Figure 98.8: Goodness-of-Fit Statistics

Goodness-of-Fit
Statistic Value
R-Square 0.6659
AICR 29.5231
BICR 36.3361
Deviance 125.7905



Figure 98.9 displays the test results that are requested by the TEST statement. The ROBUSTREG procedure conducts two robust linear tests, the $\rho $ test and the $R_ n^2$ test. For information about how the ROBUSTREG procedure computes test statistics and the correction factor lambda, see the section Linear Tests. Because of the large p-values for both tests, you can conclude that the effect x3 is not significant at the 5% level.

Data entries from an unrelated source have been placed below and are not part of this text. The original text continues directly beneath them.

-- ==== Sys2Proof/Machine/MotorOps.lean ====
section
/-! DEFINITION. The motor: reference, duty and entry to FAULT (R276 to R281). -/

namespace Sys2Proof.Machine

/-- `part` hundredths of `ms` milliseconds have passed since the true time `since`: the supervisor's timer is accurate
to ±2 % (R285), so nothing that it times happens before 98 hundredths. Entry 37, DEDUCED. -/
def State.elapsed (s : State) (since ms part : Nat) : Bool := decide (since * 100 + ms * 1000000 * part ≤ s.clock * 100)

/-- The speed source's estimator is valid and its speed lies within SPEED_TOL of the target (R276, R279). -/
def State.inTolerance (s : State) : Bool :=
  let m := s.motor
  let v := (s.estimator m.cfg.encoder).speed
  s.estValid m.cfg.encoder && decide (((v : Int) - (m.target : Int)).natAbs * 1000 ≤ m.cfg.speedTol * m.target)

/-- D of a reference in 1/1000 of a unit (R277). -/
def dutyOf (c : MotorCfg) (reference : Nat) : Nat :=
  min 65535 (roundDiv (65536 * reference : Nat) (1000 * c.speedFull : Nat)).toNat

/-- The firmware serves the motor: it runs, and no warm reset holds MSPD (R282). -/
def State.motorServed (s : State) : Bool := s.dev.fwRunning && !s.dev.warm

/-- The frequency of MSPD in force at the true time `t` in ns and the time from which its periods follow each other (R276, R277):
from power-up on, and anew from the end of the period in which PWM_FREQ changed. Entry 36, DESIGN CHOICE. -/
def Motor.pwm (m : Motor) (t : Nat) : Nat × Nat := if t < m.pwmFrom then m.pwmOld else (m.cfg.pwmFreq, m.pwmFrom)

/-- The end of the period of MSPD that runs at `t`, upward to ns (R277). -/
def Motor.boundary (m : Motor) (t : Nat) : Nat :=
  if t < m.pwmFrom then m.pwmFrom
  else
    let f := max m.cfg.pwmFreq 1
    m.pwmFrom + (((t - m.pwmFrom) * f / 1000000000 + 1) * 1000000000 + f - 1) / f

/-- The D of the period that runs at `t`: a new D acts from the next period boundary (R277). -/
def Motor.dIn (m : Motor) (t : Nat) : Nat := if t < m.dAt then m.dBefore else m.d

/-- D is set at the true time `t` (R277). -/
def Motor.setD (m : Motor) (t d : Nat) : Motor := { m with d := d, dBefore := m.dIn t, dAt := m.boundary t }

/-- MOTOR_CONFIG takes effect at the true time `t` (R276): a new PWM_FREQ with the next period, so that none is
shortened. Entry 36, DESIGN CHOICE. -/
def Motor.configure (m : Motor) (t : Nat) (c : MotorCfg) : Motor :=
  if c.pwmFreq = m.cfg.pwmFreq then { m with cfg := c }
  else { m with cfg := c, pwmOld := m.pwm t, pwmFrom := m.boundary t }

/-- The reference one 1 ms update later (R277, R279), in 1/1000 of a unit. -/
def Motor.nextReference (m : Motor) : Nat :=
  let goal : Nat := if m.run = .starting ∨ m.run = .running then 1000 * m.target else 0
  if m.run = .stopped ∨ m.run = .fault then 0
  else if m.run = .starting ∧ !m.mrdySeen then 0
  else if m.reference < goal then min goal (m.reference + m.cfg.rampUp)
  else max goal (m.reference - m.cfg.rampDown)

/-- The correction of closed loop after the next update (R277): frozen while the speed source's estimator is invalid,
changed by at most 655 otherwise. Entry 36, DEDUCED. -/
def State.nextCorrection (s : State) : Int :=
  let m := s.motor
  if m.cfg.control = 0 ∨ m.run = .stopped ∨ m.run = .fault then 0
  else if s.estValid m.cfg.encoder then clamp (m.correction - 655) (m.correction + 655) (Config.motorCorrection s.fresh)
  else m.correction

/-- Reference, correction and D after one update; in STOPPED and FAULT, and before MRDY, D is 0 (R279), as it is in Nadir
(R401). -/
def State.updateReference (s : State) : State :=
  let r := s.motor.nextReference
  let k := s.nextCorrection
  let idle := s.motor.run = .stopped ∨ s.motor.run = .fault ∨ (s.motor.run = .starting ∧ !s.motor.mrdySeen) ∨
    s.dev.run = .nadir
  let d : Nat := if idle then 0 else (clamp 0 65535 ((dutyOf s.motor.cfg r : Int) + k)).toNat
  { s.draw with motor := { s.motor with reference := r, correction := k }.setD s.clock d }

/-- The time within SPEED_TOL is kept (R279). -/
def State.watchSpeed (s : State) : State :=
  let m := s.motor
  let since : Option Nat :=
    if (m.run = .starting ∨ m.run = .running) ∧ s.inTolerance then some (m.inTolSince.getD s.clock) else none
  { s with motor := { m with inTolSince := since } }

/-- Entry to FAULT (R279, R280): D is 0 at once, the fault is counted and the supervisor is told.
Entry 36, DEDUCED. -/
def State.motorFault (s : State) : State :=
  if s.motor.run = .fault then s
  else
    ({ s with motor := { s.motor.setD s.clock 0 with
        run := .fault
        atSpeed := false
        reference := 0
        correction := 0
        inTolSince := none
        faults := s.motor.faults.inc } }).svFault .motorFault

/-- STOPPED is entered (R279): D is 0, STO is removed. -/
def State.motorStop (s : State) : State :=
  let s := { s with
    motor := { s.motor.setD s.clock 0 with
      run := .stopped
      atSpeed := false
      reference := 0
      target := 0
      correction := 0
      inTolSince := none }
    sv := { s.sv with torqueAsked := false } }
  s.refreshSto

/-- The firmware takes the motor up at the end of a start (R282): a fault of the driver that came in between is entered
now. Entry 36, DEDUCED. -/
def State.resumeMotor (s : State) : State :=
  let m := s.motor
  if !m.mfltN ∨ (m.run ≠ .stopped ∧ m.mrdySeen ∧ !m.mrdy) then s.motorFault else s

end Sys2Proof.Machine
end

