-- ==== Sys2Proof/Machine/Core.lean ====
section
/-! DEFINITION. The machine that the host runs. -/

def Sys2Proof.core : Host.Core :=
  { State := Sys2Proof.Machine.State, Fault := Sys2Proof.Machine.Fault, Refusal := Sys2Proof.Machine.Refusal,
    step := Sys2Proof.Machine.step, reset := Sys2Proof.Machine.State.reset }
end

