/-- OUT_SCHEDULE puts one entry into the schedule input and its answer waits for the take; OUT_COUNTERS_CLEAR clears what
R65 lists. Concludes that exec answers a next state for: `outCountersClear`, `outSchedule`. -/
def Obligations.OutputCommands : Prop :=
  (∀ (s : State) (o n w : Nat) (time : FullTime) (offs : List Nat), s.admitsWait (.outSchedule o n w time offs) = true →
    s.scheduleBad o n w time offs = false → s.dev.run ≠ .nadir → s.dev.warm = false → s.ballsOff = false →
    (s.stopsWithPll o && s.firingStopped) = false → (s.out o).sched.length < 4 →
    waitsFor (.outSchedule o n w time offs) s
      (s.setOut o { s.out o with sched := insertBy waitLe (s.commandEntry n w time offs) (s.out o).sched })
      (.schedule o (s.commandEntry n w time offs))) ∧
  (∀ (s : State) (first count : Nat), s.admits (.outCountersClear first count) = true → 1 ≤ count → first + count ≤ 136 →
    completes (.outCountersClear first count) s (s.each (numbers first count) State.clearOutput) .ok []) ∧
  (∀ (s : State) (o : Nat), (s.out o).cfg.cls ≠ 0 →
    s.clearOutput o = s.setOut o { s.out o with
      fOverrun := false, fLate := false, fLateExec := false, fConflict := false, overrun := 0, late := 0, lateExec := 0,
      conflict := 0, darkened := 0, refStop := 0, holdoverEdges := 0, bursts := 0 }) ∧
  (∀ (s : State) (o : Nat), (s.out o).cfg.cls = 0 →
    s.clearOutput o =
      (s.setRow (s.out o).cfg.row { s.row (s.out o).cfg.row with missing := 0, unexpected := 0, overwidth := 0 }).setOut o
        { s.out o with
          fOverrun := false, fLate := false, fLateExec := false, fConflict := false, overrun := 0, late := 0, lateExec := 0,
          conflict := 0, darkened := 0, refStop := 0, holdoverEdges := 0, bursts := 0 })

/-- R51, for every entry that reaches a schedule input, whatever its source: an input holds four entries, in the order of
R52. One that arrives when four that came before it wait is discarded, OVERRUN is set and the overrun counter is
incremented; of entries that came together the last in that order is. Entries do not reach an input while the device is in
Nadir or in a warm reset, nor that of an EMITTER or GATE output which stops with the PLL, nor before the first Ready-idle
(R59, R395, R398, R401). -/
def Obligations.ScheduleInputDepth : Prop :=
  ∀ (s : State) (o : Nat) (e : Entry), s.dev.run ≠ .nadir → s.dev.warm = false → s.ballsOff = false →
    (s.stopsWithPll o && s.firingStopped) = false →
    ((s.out o).sched.length < 4 →
      (s.arrive o e).1 = s.setOut o { s.out o with sched := insertBy waitLe e (s.out o).sched }) ∧
    ((s.out o).sched.length = 4 → (∀ x ∈ (s.out o).sched, x.came < e.came) →
      (s.arrive o e).1 = s.setOut o { s.out o with fOverrun := true, overrun := (s.out o).overrun.inc }) ∧
    ((s.out o).sched.length = 4 →
      ((s.arrive o e).1.out o) = { s.out o with
        sched := (insertBy waitLe e (s.out o).sched).take 4, fOverrun := true, overrun := (s.out o).overrun.inc })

Figure 98.9: Test of Significance

Robust Linear Test
Test Test Statistic Lambda DF Chi-Square Pr > ChiSq
Rho 0.9378 0.7977 1 1.18 0.2782
Rn2 0.8092   1 0.81 0.3683



For the bisquare weight function, the default tuning constant, c = 4.685, is chosen to yield a 95% asymptotic efficiency of the M estimates with the Gaussian distribution. For more information, see the section M Estimation. The smaller the constant c, the lower the asymptotic efficiency but the sharper the M estimate as an outlier detector. For the stack loss data set, you could consider using a sharper outlier detector.

The following PROC ROBUSTREG step uses a smaller constant, c = 3.5. This tuning constant corresponds to an efficiency close to 85%. For the relationship between the tuning constant and asymptotic efficiency of M estimates, see Chen and Yin (2002).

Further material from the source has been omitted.